/-! ## Two reads with commands between them (R148) -/

/-- A command sequence answers one record for each of its commands (R40). -/
theorem runCommands_trace {is : List Instr} {s t : State} (h : runCommands is s = .next t) :
    ∃ os : List Out, t.trace = os ++ s.trace ∧ os.length = is.length := by
  induction is generalizing s with
  | nil => injection h with h; exact ⟨[], by rw [h, List.nil_append], rfl⟩
  | cons i is ih =>
    obtain ⟨u, hu, hrun⟩ := runCommands_cons_eq_next h
    obtain ⟨o, v, hd, rfl⟩ := exec_eq_next hu
    obtain ⟨os, htrace, hlen⟩ := ih hrun
    exact ⟨os ++ [o], by simp [htrace, hd.trace_eq], by simp [hlen]⟩

/-- What a sequence has changed, one of its commands has changed (the converse of `runCommands_keeps`). -/
theorem exists_changing_command {α : Type} (g : State → α) {is : List Instr} {s t : State}
    (h : runCommands is s = .next t) (hne : g t ≠ g s) :
    ∃ pre i post x y, is = pre ++ [i] ++ post ∧ runCommands pre s = .next x ∧ exec i x = .next y ∧ g y ≠ g x := by
  induction is generalizing s with
  | nil => injection h with h; exact absurd (congrArg g h.symm) hne
  | cons i is ih =>
    obtain ⟨u, hu, hrun⟩ := runCommands_cons_eq_next h
    by_cases hgu : g u = g s
    · obtain ⟨pre, j, post, x, y, rfl, hpre, hj, hg⟩ := ih hrun (hgu ▸ hne)
      exact ⟨i :: pre, j, post, x, y, rfl, (runCommands_cons hu pre).trans hpre, hj, hg⟩
    · exact ⟨[], i, is, s, u, rfl, rfl, hu, hgu⟩

/-- Another answer to READ_LATEST means another reading. -/
theorem reading_ne_of_latestView_ne {s t : State} (h : latestView t ≠ latestView s) :
    t.pm1 ≠ s.pm1 ∨ t.pm2_5 ≠ s.pm2_5 ∨ t.pm10 ≠ s.pm10 := by
  by_contra hall
  push Not at hall
  obtain ⟨h1, h25, h10⟩ := hall
  exact h (by rw [latestView, latestView, h1, h25, h10])

/-- Settles O38: each read answers its state's view, and only a SCAN that ends in Success can change what is viewed. -/
theorem readsAreIdempotent : Obligations.ReadsAreIdempotent := by
  intro is s t ht
  have hread (x : State) : exec .readLatest x = .next (emit (Out.response (latestView x)) x) := exec_of_does .readLatest
  obtain ⟨u, hu, hlast⟩ := runCommands_append_eq_next ht
  rw [runCommands_cons (hread u)] at hlast
  injection hlast with hlast
  subst hlast
  have hmid : runCommands is (emit (Out.response (latestView s)) s) = .next u :=
    (runCommands_cons (hread s) is).symm.trans hu
  obtain ⟨os, htrace, hlen⟩ := runCommands_trace hmid
  refine ⟨latestView s, latestView u, os, congrArg (_ :: ·) htrace, hlen, fun hne => ?_⟩
  obtain ⟨pre, i, post, x, y, his, hpre, hi, hxy⟩ := exists_changing_command latestView hmid hne
  have hreading := reading_ne_of_latestView_ne hxy
  obtain ⟨o, v, hd, rfl⟩ := exec_eq_next hi
  obtain ⟨rfl, hr, hsuccess⟩ := hd.result_writers (hreading.imp_right (Or.imp_right .inl))
  exact ⟨pre, post, x, _, his, (runCommands_cons (hread s) pre).trans hpre, hi, hr, hsuccess, hreading⟩

end Sys2Proof.Machine
end

section
/-! SUPPORT. The controller family (`45_controller.md`): NOP, START and NEXT (R152, R153, R157), the two paths of SCAN
(R155), the transition relation (R151), the end of run (R159), and a cycle with a stop pending beside the same cycle
without one (R158). -/

namespace Sys2Proof.Machine

/-- A command does one thing only: what `Does` gives is what `exec` answers. -/
theorem Does.eq_of_exec {i : Instr} {s t u : State} {o : Out} (hd : Does i s o u) (h : exec i s = .next t) :
    t = emit o u := by
  rw [exec_of_does hd] at h
  injection h with h
  exact h.symm

/-- The terminal states, R18. -/
theorem Fsm.isTerminal_eq_true {st : Fsm} :
    st.isTerminal = true ↔ st ∈ [Fsm.success, .noFrame, .checksumFail, .linkError] := by
  cases st <;> simp [Fsm.isTerminal]

/-! ## NOP and START -/

/-- Settles O5: NOP answers a record of zeros. -/
theorem nopChangesNothing : Obligations.NopChangesNothing :=
  ⟨fun d => decode_of_fields (opField_append _ d) nofun, fun _ => exec_of_does .nop⟩

/-- Settles O6: START enters Reading from Idle, and the legality table rejects it elsewhere. -/
theorem startBeginsACycle : Obligations.StartBeginsACycle :=
  ⟨fun d => decode_of_fields (opField_append _ d) nofun, fun _ hi => exec_of_does (.start hi),
    fun _ hn => exec_of_reject (legality_eq_reject.mpr (.inl ⟨rfl, hn⟩))⟩

/-! ## NEXT -/

theorem leaveTerminal_pending {s : State} (h : s.stop_req = true) :
    leaveTerminal s = { s with state := .stopped, stop_req := false } := if_pos h

theorem leaveTerminal_not_pending {s : State} (h : s.stop_req = false) :
    leaveTerminal s = { s with state := .idle } := if_neg (Bool.eq_false_iff.mp h)

/-- Settles O12: NEXT leaves a terminal state by `stop_req`, and the legality table rejects it elsewhere. -/
theorem nextLeavesATerminalState : Obligations.NextLeavesATerminalState := by
  refine ⟨fun d => decode_of_fields (opField_append _ d) nofun, fun s hs => ?_,
    fun s hs => exec_of_reject (legality_eq_reject.mpr (.inr (.inr (.inl ⟨rfl, hs⟩))))⟩
  have hnext := exec_of_does (.next (Fsm.isTerminal_eq_true.mpr hs))
  constructor
  · intro hp
    rw [hnext, leaveTerminal_not_pending hp]
    rfl
  · intro hp
    rw [hnext, leaveTerminal_pending hp]
    rfl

### Requirement:
The answer should hold only the lines from the start of the records above through the line containing "obtain ⟨os, htrace, hlen⟩ := ih hrun", each set down exactly.

### Result for this task:
/-! ## Two reads with commands between them (R148) -/

/-- A command sequence answers one record for each of its commands (R40). -/
theorem runCommands_trace {is : List Instr} {s t : State} (h : runCommands is s = .next t) :
    ∃ os : List Out, t.trace = os ++ s.trace ∧ os.length = is.length := by
  induction is generalizing s with
  | nil => injection h with h; exact ⟨[], by rw [h, List.nil_append], rfl⟩
  | cons i is ih =>
    obtain ⟨u, hu, hrun⟩ := runCommands_cons_eq_next h
    obtain ⟨o, v, hd, rfl⟩ := exec_eq_next hu
    obtain ⟨os, htrace, hlen⟩ := ih hrun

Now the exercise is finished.